The Grey Market Premium (GMP) is simply the premium being quoted in that grey market. If an IPO’s issue price is ₹500 and the GMP is ₹100, it means grey-market participants are (informally) willing to pay ₹600 per share — implying the market expects the stock to list around ₹600, a roughly 20% listing gain. A negative GMP means the grey market expects the stock to list below its issue price.

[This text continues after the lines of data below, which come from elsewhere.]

/-! ## modBring -/

@[simp] theorem State.modBring_cfg (f : Bring → Bring) : (s.modBring f).cfg = s.cfg := rfl
@[simp] theorem State.modBring_pending (f : Bring → Bring) : (s.modBring f).pending = s.pending := rfl
@[simp] theorem State.modBring_out (f : Bring → Bring) : (s.modBring f).out = s.out := rfl
@[simp] theorem State.modBring_due (f : Bring → Bring) : (s.modBring f).due = s.due := rfl
@[simp] theorem State.modBring_freeCount (f : Bring → Bring) : (s.modBring f).freeCount = s.freeCount := rfl
@[simp] theorem State.modBring_loc (f : Bring → Bring) : (s.modBring f).loc = s.loc := rfl
@[simp] theorem State.modBring_ctr (f : Bring → Bring) : (s.modBring f).ctr = s.ctr := rfl
@[simp] theorem State.modBring_settings (f : Bring → Bring) : (s.modBring f).settings = s.settings := rfl
@[simp] theorem State.modBring_fuses (f : Bring → Bring) : (s.modBring f).fuses = s.fuses := rfl
@[simp] theorem State.modBring_bring (f : Bring → Bring) : (s.modBring f).bring = f s.bring := rfl
@[simp] theorem State.modBring_power (f : Bring → Bring) : (s.modBring f).power = s.power := rfl
@[simp] theorem State.modBring_agent (f : Bring → Bring) : (s.modBring f).agent = s.agent := rfl
@[simp] theorem State.modBring_fw (f : Bring → Bring) : (s.modBring f).fw = s.fw := rfl
@[simp] theorem State.modBring_life (f : Bring → Bring) : (s.modBring f).life = s.life := rfl
@[simp] theorem State.modBring_alarms (f : Bring → Bring) : (s.modBring f).alarms = s.alarms := rfl
@[simp] theorem State.modBring_faults (f : Bring → Bring) : (s.modBring f).faults = s.faults := rfl
@[simp] theorem State.modBring_records (f : Bring → Bring) : (s.modBring f).records = s.records := rfl
@[simp] theorem State.modBring_keys (f : Bring → Bring) : (s.modBring f).keys = s.keys := rfl
@[simp] theorem State.modBring_gce (f : Bring → Bring) : (s.modBring f).gce = s.gce := rfl
@[simp] theorem State.modBring_random (f : Bring → Bring) : (s.modBring f).random = s.random := rfl
@[simp] theorem State.modBring_mem (f : Bring → Bring) : (s.modBring f).mem = s.mem := rfl
@[simp] theorem State.modBring_links (f : Bring → Bring) : (s.modBring f).links = s.links := rfl
@[simp] theorem State.modBring_chips (f : Bring → Bring) : (s.modBring f).chips = s.chips := rfl
@[simp] theorem State.modBring_hosts (f : Bring → Bring) : (s.modBring f).hosts = s.hosts := rfl
@[simp] theorem State.modBring_slots (f : Bring → Bring) : (s.modBring f).slots = s.slots := rfl
@[simp] theorem State.modBring_tdis (f : Bring → Bring) : (s.modBring f).tdis = s.tdis := rfl
@[simp] theorem State.modBring_stagingRoutes (f : Bring → Bring) : (s.modBring f).stagingRoutes = s.stagingRoutes := rfl
@[simp] theorem State.modBring_liveRoutes (f : Bring → Bring) : (s.modBring f).liveRoutes = s.liveRoutes := rfl
@[simp] theorem State.modBring_routeHold (f : Bring → Bring) : (s.modBring f).routeHold = s.routeHold := rfl
@[simp] theorem State.modBring_routeHeld (f : Bring → Bring) : (s.modBring f).routeHeld = s.routeHeld := rfl
@[simp] theorem State.modBring_otags (f : Bring → Bring) : (s.modBring f).otags = s.otags := rfl
@[simp] theorem State.modBring_otagNext (f : Bring → Bring) : (s.modBring f).otagNext = s.otagNext := rfl
@[simp] theorem State.modBring_heldOps (f : Bring → Bring) : (s.modBring f).heldOps = s.heldOps := rfl
@[simp] theorem State.modBring_rcache (f : Bring → Bring) : (s.modBring f).rcache = s.rcache := rfl
@[simp] theorem State.modBring_comb (f : Bring → Bring) : (s.modBring f).comb = s.comb := rfl
@[simp] theorem State.modBring_rslots (f : Bring → Bring) : (s.modBring f).rslots = s.rslots := rfl
@[simp] theorem State.modBring_early (f : Bring → Bring) : (s.modBring f).early = s.early := rfl
@[simp] theorem State.modBring_chunkRecs (f : Bring → Bring) : (s.modBring f).chunkRecs = s.chunkRecs := rfl
@[simp] theorem State.modBring_parts (f : Bring → Bring) : (s.modBring f).parts = s.parts := rfl
@[simp] theorem State.modBring_ctxs (f : Bring → Bring) : (s.modBring f).ctxs = s.ctxs := rfl
@[simp] theorem State.modBring_queues (f : Bring → Bring) : (s.modBring f).queues = s.queues := rfl
@[simp] theorem State.modBring_cmds (f : Bring → Bring) : (s.modBring f).cmds = s.cmds := rfl
@[simp] theorem State.modBring_cmdNext (f : Bring → Bring) : (s.modBring f).cmdNext = s.cmdNext := rfl
@[simp] theorem State.modBring_objs (f : Bring → Bring) : (s.modBring f).objs = s.objs := rfl
@[simp] theorem State.modBring_objLive (f : Bring → Bring) : (s.modBring f).objLive = s.objLive := rfl
@[simp] theorem State.modBring_watch (f : Bring → Bring) : (s.modBring f).watch = s.watch := rfl
@[simp] theorem State.modBring_trans (f : Bring → Bring) : (s.modBring f).trans = s.trans := rfl
@[simp] theorem State.modBring_tlb1 (f : Bring → Bring) : (s.modBring f).tlb1 = s.tlb1 := rfl
@[simp] theorem State.modBring_tlb2 (f : Bring → Bring) : (s.modBring f).tlb2 = s.tlb2 := rfl
@[simp] theorem State.modBring_walks (f : Bring → Bring) : (s.modBring f).walks = s.walks := rfl
@[simp] theorem State.modBring_walkTurn (f : Bring → Bring) : (s.modBring f).walkTurn = s.walkTurn := rfl
@[simp] theorem State.modBring_clock (f : Bring → Bring) : (s.modBring f).clock = s.clock := rfl
@[simp] theorem State.modBring_mapJob (f : Bring → Bring) : (s.modBring f).mapJob = s.mapJob := rfl
@[simp] theorem State.modBring_auOwner (f : Bring → Bring) : (s.modBring f).auOwner = s.auOwner := rfl
@[simp] theorem State.modBring_auQueue (f : Bring → Bring) : (s.modBring f).auQueue = s.auQueue := rfl
@[simp] theorem State.modBring_auLastCtx (f : Bring → Bring) : (s.modBring f).auLastCtx = s.auLastCtx := rfl
@[simp] theorem State.modBring_samplerPart (f : Bring → Bring) : (s.modBring f).samplerPart = s.samplerPart := rfl
@[simp] theorem State.modBring_samplerFifo (f : Bring → Bring) : (s.modBring f).samplerFifo = s.samplerFifo := rfl
@[simp] theorem State.modBring_samplerTurn (f : Bring → Bring) : (s.modBring f).samplerTurn = s.samplerTurn := rfl
@[simp] theorem State.modBring_samplerCmd (f : Bring → Bring) : (s.modBring f).samplerCmd = s.samplerCmd := rfl
@[simp] theorem State.modBring_samplers (f : Bring → Bring) : (s.modBring f).samplers = s.samplers := rfl
@[simp] theorem State.modBring_lanesTurn (f : Bring → Bring) : (s.modBring f).lanesTurn = s.lanesTurn := rfl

The two grey-market terms you’ll hear

  • GMP (Grey Market Premium): the per-share premium over the issue price, e.g. “GMP ₹100”.
  • Kostak & “Subject to Sauda”: a Kostak is a fixed amount a dealer pays to buy your full IPO application outright (whether or not you get allotment). “Subject to Sauda” is a deal that only settles if you actually receive an allotment. These are dealer-to-dealer arrangements with no legal protection.
How GMP implies an estimated listing price Issue price ₹500 + GMP ₹100 = Estimated listing ₹600 Illustration only. GMP is an unofficial, unregulated estimate — the actual listing price is set by real demand and supply on the exchange and can be higher, lower, or negative.
GMP is added to the issue price to guess a listing price — nothing more.

Why GMP is unofficial — and risky to trust

This is the part most “IPO GMP today” websites won’t tell you plainly. The grey market is informal and unregulated. It is not run, recognised, or endorsed by SEBI, the NSE, the BSE, or any merchant banker. The numbers you see floating across Telegram channels and IPO-tracking sites are typically based on a handful of dealer quotes and rumour, and they can be exaggerated, stale, or even deliberately manipulated to influence sentiment.

The honest truth about GMP: A high GMP can build genuine hype, but it is a sentiment indicator, not a price guarantee. Many IPOs with strong GMP have listed flat or fallen; some with modest GMP have surged. Treat GMP as one weak, unverified signal — never as a reason to invest on its own.

Five honest limitations of GMP

  • No official source. There is no exchange or regulator publishing GMP. Different sites quote different numbers for the same IPO on the same day.
  • It can be manipulated. Because it is rumour-driven, interested parties can talk the GMP up or down.
  • It is volatile. GMP can swing sharply in the final hours before listing as sentiment changes.
  • It ignores fundamentals. GMP says nothing about the company’s profits, debt, valuation, or business quality.
  • It is not actionable for most retail investors. You cannot reliably or legally “cash in” the GMP — it is a number, not a market you can easily transact in.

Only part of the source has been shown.